The question of how to detect such an unfavorable environment touches upon the important issue of channel estimation in the presence of RIS. If perfect channel state information is available, then a simple way to detect such an unfavorable environment is to run the proposed alternating projection algorithm then to check the resulting interference level. But a more important question is how to estimate the multiuser interference channel coefficients in a wireless propagation environment involving RISs. Due to the large number of elements at the RIS, the length of pilots required can be significant. This is a challenging and important area for future investigation.
JSAC: A more general question on the RIS and your approach - what do you see as a main challenge towards wide adoption of RIS, especially in standardization?

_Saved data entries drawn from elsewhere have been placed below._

-- ==== Sys2Proof/Machine/Core.lean ====
section
/-! DEFINITION. The machine handed to the host. -/

def Sys2Proof.core : Host.Core :=
  { State := Sys2Proof.Machine.State, Fault := Sys2Proof.Machine.Fault, Refusal := Sys2Proof.Machine.Refusal,
    step := Sys2Proof.Machine.step, reset := Sys2Proof.Machine.State.reset }
end

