/-- `DEC` from its issue to its completion, named next in the list of coming steps: the decoding with the prefix step, or
`InputOverrun` (42_decoder.md R180). -/
def Obligations.DecEndsWithTheDecoding : Prop :=
  ∀ (s : Machine.State) (rest : List AgentStep), s.block.busy = false → Config.legalIbufSize s.block.ibufSize →
    s.pending = .engineCompletion :: rest →
    ∃ t u, exec .dec s = .next t ∧ t.block.busy = true ∧ t.block.done = false ∧ t.block.err = false ∧
      step t = .next u ∧ u.pending = rest ∧ u.replies = s.replies ∧ u.block.cmd = 2 ∧
      s.block.Published
        (if s.block.ilen.toNat ≤ s.block.ibufSize
          then decodeText true ((List.range s.block.ilen.toNat).map s.block.ibufByte)
          else .err .inputOverrun 0 0) u.block

/-- `DECN` from its issue to its completion, named next in the list of coming steps: the decoding without the prefix step,
or `InputOverrun` (42_decoder.md R181). -/
def Obligations.DecnEndsWithThePlainDecoding : Prop :=
  ∀ (s : Machine.State) (rest : List AgentStep), s.block.busy = false → Config.legalIbufSize s.block.ibufSize →
    s.pending = .engineCompletion :: rest →
    ∃ t u, exec .decn s = .next t ∧ t.block.busy = true ∧ t.block.done = false ∧ t.block.err = false ∧
      step t = .next u ∧ u.pending = rest ∧ u.replies = s.replies ∧ u.block.cmd = 3 ∧
      s.block.Published
        (if s.block.ilen.toNat ≤ s.block.ibufSize
          then decodeText false ((List.range s.block.ilen.toNat).map s.block.ibufByte)
          else .err .inputOverrun 0 0) u.block

/-- A reserved word from its issue to its completion, named next in the list of coming steps: `BadCommand`, whatever `ILEN`
holds, the word left in `CMD` (60_exceptions.md R224). -/
def Obligations.ReservedWordEndsWithBadCommand : Prop :=
  ∀ (s : Machine.State) (w : Word) (rest : List AgentStep), isReservedWord w = true → s.block.busy = false →
    s.pending = .engineCompletion :: rest →
    ∃ t u, exec (.reserved w) s = .next t ∧ t.block.busy = true ∧ t.block.done = false ∧ t.block.err = false ∧
      step t = .next u ∧ u.pending = rest ∧ u.replies = s.replies ∧ u.block.cmd = w ∧
      s.block.Published (.err .badCommand 0 0) u.block

/-! ### The engine -/

/-- The result of a launched command is this function of the command word, `ILEN` and the first `ILEN` entries of `IBUF`,
and of nothing else (40_commands.md R129). -/
def Obligations.ResultIsAFunctionOfWordLengthInput : Prop :=
  (∀ b : Block,
    (b.cmd ≠ 1 → b.cmd ≠ 2 → b.cmd ≠ 3 → commandResult b = .err .badCommand 0 0) ∧
    ((b.cmd = 1 ∨ b.cmd = 2 ∨ b.cmd = 3) → b.ibufSize < b.ilen.toNat →
      commandResult b = .err .inputOverrun 0 0) ∧
    (b.ilen.toNat ≤ b.ibufSize →
      (b.cmd = 1 → commandResult b = .ok (encodeBytes ((List.range b.ilen.toNat).map b.ibufByte))) ∧
      (b.cmd = 2 → commandResult b = decodeText true ((List.range b.ilen.toNat).map b.ibufByte)) ∧
      (b.cmd = 3 → commandResult b = decodeText false ((List.range b.ilen.toNat).map b.ibufByte)))) ∧
  ∀ b c : Block, b.cmd = c.cmd → b.ilen = c.ilen → b.ibufSize = c.ibufSize →
    (∀ i, i < b.ilen.toNat → b.ibufByte i = c.ibufByte i) → commandResult b = commandResult c

/-- The output of any command fits `OBUF` (40_commands.md R130). -/
def Obligations.OutputAlwaysFits : Prop :=
  ∀ (b : Block) (out : List Byte), commandResult b = .ok out → out.length ≤ Config.encLen b.ibufSize

/-- The completion step of a running command in a sound state, named next in the list of coming steps, publishes its
result, in one step (40_commands.md R128, 60_exceptions.md R227). -/
def Obligations.CompletionPublishesTheResult : Prop :=
  ∀ (s : Machine.State) (rest : List AgentStep), s.block.Inv → s.block.busy = true →
    s.pending = .engineCompletion :: rest →
    ∃ u, step s = .next u ∧ u.pending = rest ∧ u.replies = s.replies ∧ u.block.cmd = s.block.cmd ∧
      s.block.Published (commandResult s.block) u.block

/-- One command reports one error, the first in the order `BadCommand`, `InputOverrun`, `InvalidCharacter` at the lowest
index, `InvalidLength` (60_exceptions.md R226). -/
def Obligations.ErrorPriority : Prop :=
  ∀ b : Block, ∀ strip : Bool,
    ((isReservedWord b.cmd = true → commandResult b = .err .badCommand 0 0) ∧
     ((b.cmd = 1 ∨ b.cmd = 2 ∨ b.cmd = 3) → b.ibufSize < b.ilen.toNat →
       commandResult b = .err .inputOverrun 0 0) ∧
     (b.cmd = (if strip then 2 else 3) → b.ilen.toNat ≤ b.ibufSize →
       (∀ i, prefixOffset strip b.input ≤ i → i < b.ilen.toNat → (r38 (b.ibufByte i)).valid = false →
         (∀ k, prefixOffset strip b.input ≤ k → k < i → (r38 (b.ibufByte k)).valid = true) →
         commandResult b = .err .invalidCharacter (b.ibufByte i) i) ∧
       ((∀ k, prefixOffset strip b.input ≤ k → k < b.ilen.toNat → (r38 (b.ibufByte k)).valid = true) →
         ¬ legalTextLength (b.ilen.toNat - prefixOffset strip b.input) →
         commandResult b = .err .invalidLength 0 (b.ilen.toNat - prefixOffset strip b.input))))

/-- THE MODEL'S CHOICE of how the agents are scheduled (log entries 4, 5), within 40_commands.md R121: where `BUSY = 0` the
engine changes nothing, so an idle machine stutters and a completion placed there is passed over; where the host has no
more accesses a running command completes, and the step is the one that a named completion takes. -/
def Obligations.EngineStepsOnlyWhileBusy : Prop :=
  (∀ s : Machine.State, s.block.busy = false → s.pending = [] → step s = .next s) ∧
  (∀ (s : Machine.State) (rest : List AgentStep), s.block.busy = false → s.pending = .engineCompletion :: rest →
    step s = .next { s with pending := rest }) ∧
  (∀ s : Machine.State, s.block.busy = true → s.pending = [] → ∃ t, step s = .next t ∧ t.block.busy = false ∧
    t.block.done = true) ∧
  (∀ s : Machine.State, s.pending = [] → step s = step (s.withPending [.engineCompletion]))

/-! ### The host port -/

/-- What a host read returns at every offset, the block and all else unchanged (40_commands.md R122), `ECODE` as the number
of each error (10_state.md R30, 60_exceptions.md R221). -/
def Obligations.HostReadTable : Prop :=
  ∀ s : Machine.State,
    s.answers (wordIndex 0x0000) (BitVec.ofNat 32 s.block.ie.toNat) ∧
    s.answers (wordIndex 0x0004) (BitVec.ofNat 32
      (s.block.busy.toNat + 2 * s.block.done.toNat + 4 * s.block.err.toNat + 8 * s.block.hzd.toNat)) ∧
    s.answers (wordIndex 0x0008) s.block.cmd ∧
    s.answers (wordIndex 0x000C) s.block.ilen ∧
    s.answers (wordIndex 0x0010) s.block.olen ∧
    ((s.block.ecode = .none → s.answers (wordIndex 0x0014) 0) ∧
      (s.block.ecode = .invalidCharacter → s.answers (wordIndex 0x0014) 1) ∧
      (s.block.ecode = .invalidLength → s.answers (wordIndex 0x0014) 2) ∧
      (s.block.ecode = .badCommand → s.answers (wordIndex 0x0014) 3) ∧
      (s.block.ecode = .inputOverrun → s.answers (wordIndex 0x0014) 4)) ∧
    s.answers (wordIndex 0x0018) (s.block.echar.setWidth 32) ∧
    s.answers (wordIndex 0x001C) s.block.epos ∧
    s.answers (wordIndex 0x0020)
      (BitVec.ofNat 32 (s.block.ibufSize + 65536 * Config.encLen s.block.ibufSize)) ∧
    (∀ i, i < s.block.ibufSize → i < 1024 →
      s.answers (wordIndex (0x1000 + 4 * i)) ((s.block.ibufByte i).setWidth 32)) ∧
    (∀ j, j < Config.encLen s.block.ibufSize → j < 2048 →
      s.answers (wordIndex (0x2000 + 4 * j))
        (if j < s.block.olen.toNat then (s.block.obufByte j).setWidth 32 else 0)) ∧
    (∀ k, 0x0024 ≤ 4 * k → 4 * k < 0x1000 → s.answers (wordIndex (4 * k)) 0) ∧
    (∀ i, s.block.ibufSize ≤ i → i < 1024 → s.answers (wordIndex (0x1000 + 4 * i)) 0) ∧
    (∀ j, Config.encLen s.block.ibufSize ≤ j → j < 2048 → s.answers (wordIndex (0x2000 + 4 * j)) 0)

The first challenge is the better modelling of the RIS. We need to understand the device physics of the meta-surfaces and the electromagnetic interaction between the RIS and the propagation environment. The model adopted in this paper is rather simplistic. A better model must come from prototyping, performing measurements, and comparing the measurements with solving the full wave equation around each RIS element. A second challenge is how to perform channel estimation in an RIS-assisted system. In many applications (e.g., in this work), the number of RIS elements needs to be very large (hundreds or even thousands) in order to achieve good performance. But this makes channel estimation a rather difficult task given the limited pilot overhead. A third challenge is computational: The optimal reconfiguration of the RIS is a high-dimensional optimization problem, which needs to be re-solved in every channel coherence interval.
One possible solution to the challenges mentioned above is to use modern machine learning techniques. For example, we have shown in a previous work ‘’Learning to reflect and to beamform for intelligent reflecting surface with implicit channel estimation’’ [IEEE JSAC 39(7), July 2021] that it is possible to use a graph neural network to directly optimize the RIS based on the received pilots without explicit modelling of the channel. This is a promising direction for future work.

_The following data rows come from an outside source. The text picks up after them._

theorem witness_EncodeIsInjectiveNotOnto : encodeBytes [0xA3#8] = encodeBytes [0xA3#8] := by decide

theorem witness_PrefixIsStrippedAtMostOnce :
    [0x52#8, 0x36#8].take 3 ≠ pfx ∧ [0x4D#8, 0x54#8, 0x3B#8, 0x36#8].take 3 ≠ pfx := by decide

theorem witness_InvalidCharacterIsTheFirstOffender :
    decodeText true [0x4D#8, 0x54#8, 0x3A#8, 0x61#8] = .err .invalidCharacter 0x61#8 3 ∧
      decodeText false [0x61#8, 0x30#8, 0x21#8] = .err .invalidCharacter 0x61#8 0 := by decide

theorem witness_InvalidLengthIsTheCleanedCount :
    decodeText true [0x4D#8, 0x54#8, 0x3A#8, 0x30#8] = .err .invalidLength 0 1 ∧
      decodeText false [0x30#8, 0x30#8, 0x30#8] = .err .invalidLength 0 3 := by decide

theorem witness_DecodeSucceedsExactlyOnValidText :
    decodeText true [0x4D#8, 0x54#8, 0x3A#8] = .ok [] ∧ decodeText false [0x52#8, 0x36#8] = .ok [0xFF#8] := by decide

theorem witness_TextChunksDecodeIndependently :
    [0x46#8, 0x4A#8, 0x4D#8, 0x33#8, 0x30#8].length % 5 = 0 ∧
      decodeText false [0x46#8, 0x4A#8, 0x4D#8, 0x33#8, 0x30#8] = .ok [1, 2, 3] ∧
      decodeText false [0x52#8, 0x36#8] = .ok [0xFF#8] := by decide

theorem witness_OverRangeChunksAreTruncated :
    allValid [0x2E#8, 0x2E#8] ∧ bytesFor [0x2E#8, 0x2E#8].length = some 1 ∧
      allValid [0x2E#8, 0x2E#8, 0x2E#8, 0x2E#8, 0x2E#8] ∧
      bytesFor [0x2E#8, 0x2E#8, 0x2E#8, 0x2E#8, 0x2E#8].length = some 3 := by decide

theorem witness_LengthMappingsAreInverse : bytesFor 3 = none ∧ charsNeeded 3 = some 5 ∧ bytesFor 5 = some 3 ∧ charsNeeded 0 = none := by decide

theorem witness_NopOnlyRecordsItsWord :
    (around encoded []).block.busy = false ∧ (around encoding []).block.busy = true := by decide

theorem witness_ClrClearsOutcomeAndHazard :
    (around failedDecn []).block.busy = false ∧ (around encoding []).block.busy = true := by decide

theorem witness_LaunchingCommandsLaunch :
    Instr.enc.commandClass = .launching ∧ Instr.dec.commandClass = .launching ∧ Instr.decn.commandClass = .launching ∧
      (Instr.reserved 5).commandClass = .launching ∧ (Instr.reserved 5).wellFormed = true ∧ Instr.enc.wellFormed = true ∧
      (around encoded []).block.busy = false := by decide

theorem witness_CommandsWhileBusyAreDropped : (around encoding []).block.busy = true := by decide

/-- `ILEN` at the boundary of the two branches. -/
theorem witness_EncEndsWithTheEncoding :
    (∀ n ∈ [1024#32, 1025#32], (around { encoded with ilen := n } [.engineCompletion]).block.busy = false ∧
      Config.legalIbufSize (around { encoded with ilen := n } [.engineCompletion]).block.ibufSize ∧
      (around { encoded with ilen := n } [.engineCompletion]).pending = .engineCompletion :: []) :=
  fun _ _ => ⟨rfl, (⟨by decide, by decide⟩ : Config.legalIbufSize 1024), rfl⟩

/-- A text inside the buffer, and `ILEN` at the boundary of the two branches in the small configuration. -/
theorem witness_DecEndsWithTheDecoding :
    ∀ b ∈ [failedDecn, { small with ilen := 16 }, { small with ilen := 17 }],
      (around b [.engineCompletion]).block.busy = false ∧
        Config.legalIbufSize (around b [.engineCompletion]).block.ibufSize ∧
        (around b [.engineCompletion]).pending = .engineCompletion :: [] := by decide

/-- A text inside the buffer, and `ILEN` at the boundary of the two branches in the small configuration. -/
theorem witness_DecnEndsWithThePlainDecoding :
    ∀ b ∈ [failedDecn, { small with ilen := 16 }, { small with ilen := 17 }],
      (around b [.engineCompletion]).block.busy = false ∧
        Config.legalIbufSize (around b [.engineCompletion]).block.ibufSize ∧
        (around b [.engineCompletion]).pending = .engineCompletion :: [] := by decide

theorem witness_ReservedWordEndsWithBadCommand :
    isReservedWord 5 = true ∧ isReservedWord 0xFFFFFFFF = true ∧ (around encoded [.engineCompletion]).block.busy = false ∧
      (around encoded [.engineCompletion]).pending = .engineCompletion :: [] := by decide

theorem witness_ResultIsAFunctionOfWordLengthInput :
    ({ encoding with cmd := 5 }.cmd ≠ 1 ∧ { encoding with cmd := 5 }.cmd ≠ 2 ∧ { encoding with cmd := 5 }.cmd ≠ 3) ∧
      (encoding.cmd = 1 ∧ { encoding with ilen := 1025 }.ibufSize < ({ encoding with ilen := 1025 } : Block).ilen.toNat) ∧
      ({ encoding with ilen := 1024 } : Block).ilen.toNat ≤ encoding.ibufSize ∧ decoding.cmd = 2 ∧ failedDecn.cmd = 3 := by
  decide

/-- The same command, length and operand in two blocks that differ in everything else. -/
theorem witness_ResultIsAFunctionOfWordLengthInput_congr :
    encoding.cmd = { encoded with hzd := true }.cmd ∧ encoding.ilen = { encoded with hzd := true }.ilen ∧
      encoding.ibufSize = { encoded with hzd := true }.ibufSize ∧
      (∀ i, i < encoding.ilen.toNat → encoding.ibufByte i = { encoded with hzd := true }.ibufByte i) :=
  ⟨rfl, rfl, rfl, fun _ _ => rfl⟩

theorem witness_OutputAlwaysFits : commandResult encoding = .ok [0x52#8, 0x36#8] := by decide

theorem witness_CompletionPublishesTheResult :
    (around encoding [.engineCompletion]).block.Inv ∧ (around encoding [.engineCompletion]).block.busy = true ∧
      (around encoding [.engineCompletion]).pending = .engineCompletion :: [] :=
  ⟨encoding_inv, rfl, rfl⟩

/-- A reserved word with too long an input; too long an input; the first offender of `a0!`; one valid symbol. -/
theorem witness_ErrorPriority :
    isReservedWord { idle with cmd := 0x101, ilen := 1025 }.cmd = true ∧
      ({ idle with cmd := 3, ilen := 1025 }.cmd = 3 ∧
        idle.ibufSize < ({ idle with cmd := 3, ilen := 1025 } : Block).ilen.toNat) ∧
      (prefixOffset false ({ idle with cmd := 3, ilen := 3, ibuf := [(0, 0x61#8), (1, 0x30#8), (2, 0x21#8)] } : Block).input
          ≤ 0 ∧
        (r38 (({ idle with ibuf := [(0, 0x61#8), (1, 0x30#8), (2, 0x21#8)] } : Block).ibufByte 0)).valid = false) ∧
      (decoding.cmd = 2 ∧ decoding.ilen.toNat ≤ decoding.ibufSize ∧
        (∀ k, k < decoding.ilen.toNat → prefixOffset true decoding.input ≤ k → (r38 (decoding.ibufByte k)).valid = true) ∧
        ¬ legalTextLength (decoding.ilen.toNat - prefixOffset true decoding.input)) := by decide

theorem witness_EngineStepsOnlyWhileBusy :
    ((around encoded []).block.busy = false ∧ (around encoded []).pending = []) ∧
      ((around encoded [.engineCompletion]).block.busy = false ∧
        (around encoded [.engineCompletion]).pending = .engineCompletion :: []) ∧
      ((around encoding []).block.busy = true ∧ (around encoding []).pending = []) := by decide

From a standardization perspective, the main issue is to define the control protocol between the access-point and the RIS controller, which are connected via wired or wireless communications links. Further, in a cellular network, an RIS optimized for one cell can also affect the propagation environment of the adjacent cells. Therefore, coordination between the base stations (BSs) and the RIS controllers is important. Moreover, practical application scenarios can involve multiple RISs deployed by different operators, possibly from different vendors. The design of the protocols between these multiple BSs and possibly multiple RIS controllers is a relevant problem from a standardization perspective.